◆ **PROBLEM**
Every line in the records below that holds "DEFINITION" must be identified and copied.

◆ **EXERCISE DATA**

-- ==== Sys2Proof/Decode.lean ====
section
/-!
DEFINITION. The commands that a word of spec/opcode_table.json spells. No row of the table gives any bits: the commands of this
block are host commands, engine commands, packets, events of its pins and elapsed times, and no word spells one.
-/

namespace Sys2Proof

/-- The command that a word of `nbits` bits spells by the table's bits: none, since no row gives bits. -/
def decodeTableWord (_nbits _w : Nat) : Option Instr := none

end Sys2Proof
end

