-- ==== Sys2Proof/Machine/CoreCode.lean ====
section
/-!
DEFINITION. The words of the MC instructions: one encoder per form of Table 7-5, and the encodings that Tables 7-5 to 7-11
reserve (R134, R138 to R144). Commands carry an instruction's operands; these encoders say which word in memory is that
instruction.
-/

namespace Sys2Proof

/-- ET of an element type (R138). -/
def ElemType.et : ElemType → Nat
  | .i8 => 0 | .i16 => 1 | .i32 => 2 | .i64 => 3 | .f16 => 4 | .bf16 => 5 | .f32 => 6 | .f64 => 7

/-- The type code of FN[5:4] and TYPE: 0 FP64, 1 FP32 (Table 7-6). -/
def FType.ft : FType → Nat
  | .d => 0 | .s => 1

/-- The code of an FCVT type (Table 7-6). -/
def CvtType.ct : CvtType → Nat
  | .fp64 => 0 | .fp32 => 1 | .int64 => 2 | .int32 => 3

end Sys2Proof

namespace Sys2Proof.Machine

/-! ### Encoders (Table 7-5) -/

/-- Forms REG: OP, rd, rs1, rs2, FN. -/
def encReg (op : Nat) (rd rs1 rs2 : BitVec 5) (fn : Nat) : Nat :=
  op * 2 ^ 26 + rd.toNat * 2 ^ 21 + rs1.toNat * 2 ^ 16 + rs2.toNat * 2 ^ 11 + fn

/-- Forms IMM and STO: OP, two registers, imm16. -/
def encImm (op : Nat) (r1 r2 : BitVec 5) (imm : BitVec 16) : Nat :=
  op * 2 ^ 26 + r1.toNat * 2 ^ 21 + r2.toNat * 2 ^ 16 + imm.toNat

/-- Form BR: OP, rs1, COND, offset17. -/
def encBr (op : Nat) (rs1 : BitVec 5) (cond : BitVec 4) (off : BitVec 17) : Nat :=
  op * 2 ^ 26 + rs1.toNat * 2 ^ 21 + cond.toNat * 2 ^ 17 + off.toNat

/-- Forms JMP and UP: OP, rd, imm21. -/
def encJmp (op : Nat) (rd : BitVec 5) (imm : BitVec 21) : Nat := op * 2 ^ 26 + rd.toNat * 2 ^ 21 + imm.toNat

/-- Form MADD: OP, rd, rs1, rs2, rs3, VAR, TYPE. -/
def encMadd (op : Nat) (rd rs1 rs2 rs3 : BitVec 5) (var : BitVec 2) (ty : Nat) : Nat :=
  encReg op rd rs1 rs2 (rs3.toNat * 2 ^ 6 + var.toNat * 2 ^ 4 + ty)

/-- Form AMO: OP 0x21, rd, rs1, rs2, ORD, W, AOP. -/
def encAmo (a : AmoOp) (rd rs1 rs2 : BitVec 5) (ord : BitVec 2) (w : Bool) : Nat :=
  encReg 0x21 rd rs1 rs2 (ord.toNat * 2 ^ 9 + w.toNat * 2 ^ 8 + a.code * 2 ^ 4)

/-- Form W: OP, wd, ws1, ws2, K, Z, ET, FN. -/
def encW (op : Nat) (wd ws1 ws2 : BitVec 5) (k : BitVec 3) (z : Bool) (et : ElemType) (fn : Nat) : Nat :=
  encReg op wd ws1 ws2 (k.toNat * 2 ^ 8 + z.toNat * 2 ^ 7 + et.et * 2 ^ 4 + fn)

/-- Form W3: OP, wd, ws1, ws2, ws3, K, Z, FT. -/
def encW3 (op : Nat) (wd ws1 ws2 ws3 : BitVec 5) (k : BitVec 3) (z : Bool) (ft : BitVec 2) : Nat :=
  encReg op wd ws1 ws2 (ws3.toNat * 2 ^ 6 + k.toNat * 2 ^ 3 + z.toNat * 2 ^ 2 + ft.toNat)

/-- Form WC: OP 0x3A, wd, ws1, SRC, DST, PART, K, Z. -/
def encWc (wd ws1 : BitVec 5) (src dst part : BitVec 4) (k : BitVec 3) (z : Bool) : Nat :=
  0x3A * 2 ^ 26 + wd.toNat * 2 ^ 21 + ws1.toNat * 2 ^ 16 + src.toNat * 2 ^ 12 + dst.toNat * 2 ^ 8 + part.toNat * 2 ^ 4 +
    k.toNat * 2 + z.toNat

/-- Form WM: OP, wd, rs1, offset13, K. -/
def encWm (op : Nat) (wd rs1 : BitVec 5) (off : BitVec 13) (k : BitVec 3) : Nat :=
  op * 2 ^ 26 + wd.toNat * 2 ^ 21 + rs1.toNat * 2 ^ 16 + off.toNat * 2 ^ 3 + k.toNat

/-! ### Reserved encodings -/

/-- The fields of a word that its instruction gives no meaning, as a mask; any value stands there (log entry 90). -/
abbrev noField : Nat := 0

/-- Field rs2 or ws2 has no meaning. -/
abbrev noRs2 : Nat := 0xF800

/-- Field rs1 has no meaning. -/
abbrev noRs1 : Nat := 0x1F0000

/-- FN of the SYS instructions: the fences, HALT, YIELD and FRET (Table 7-6, OP 0x22). -/
def sysFns : List Nat := [0x010, 0x011, 0x020, 0x021, 0x030]

/-- The word is one that Tables 7-5 to 7-11 reserve whatever its operands: no instruction of the tables is encoded so (R134). What
an instruction's own operands reserve is checked where it is executed. -/
def reservedWord (w : Nat) : Bool :=
  let op := bitsOf w 31 26
  let fn := bitsOf w 10 0
  let fnW := bitsOf w 3 0
  if op = 0x01 then decide (26 ≤ fn)
  else if op = 0x06 then decide (bitsOf w 7 6 = 3) || decide (bitsOf w 15 8 ≠ 0)
  else if op = 0x21 then decide (14 ≤ bitsOf w 7 4) || decide (bitsOf w 3 0 ≠ 0)
  else if op = 0x22 then !sysFns.contains fn || decide (bitsOf w 25 11 ≠ 0)
  else if op = 0x23 then
    decide (14 ≤ fnW) || bitOf w 10 || (if fnW = 11 then decide (4 ≤ bitsOf w 9 6) else decide (bitsOf w 9 6 ≠ 0) || bitOf w 5)
  else if op = 0x24 then decide (2 ≤ bitsOf w 3 0)
  else if op = 0x25 then decide (bitsOf w 14 12 ≠ 0)
  else if op = 0x30 then decide (10 ≤ fnW)
  else if op = 0x32 then decide (7 ≤ fnW)
  else if op = 0x33 then decide (fnW = 15) || (decide (9 ≤ fnW) && decide (bitsOf w 10 4 ≠ 0))
  else if op = 0x38 then decide (8 ≤ fnW)
  else if op = 0x39 then decide (9 ≤ fnW)
  else if op = 0x3D then decide (bitsOf w 3 2 ≠ 0)
  else if op = 0x3E then decide (fnW ≠ 0)
  else decide (op = 0) || (decide (0x1A ≤ op) && decide (op ≤ 0x1E)) || (decide (0x26 ≤ op) && decide (op ≤ 0x2F)) ||
    decide (op = 0x3F)

/-- The word in memory is this instruction, fields without meaning aside. -/
def sameWord (fetched w ign : Nat) : Bool := decide (fetched ||| ign = w ||| ign)

end Sys2Proof.Machine
end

◆ **TASK RESPONSE**
DEFINITION. The commands that a word of spec/opcode_table.json spells. No row of the table gives any bits: the commands of this
DEFINITION. The words of the MC instructions: one encoder per form of Table 7-5, and the encodings that Tables 7-5 to 7-11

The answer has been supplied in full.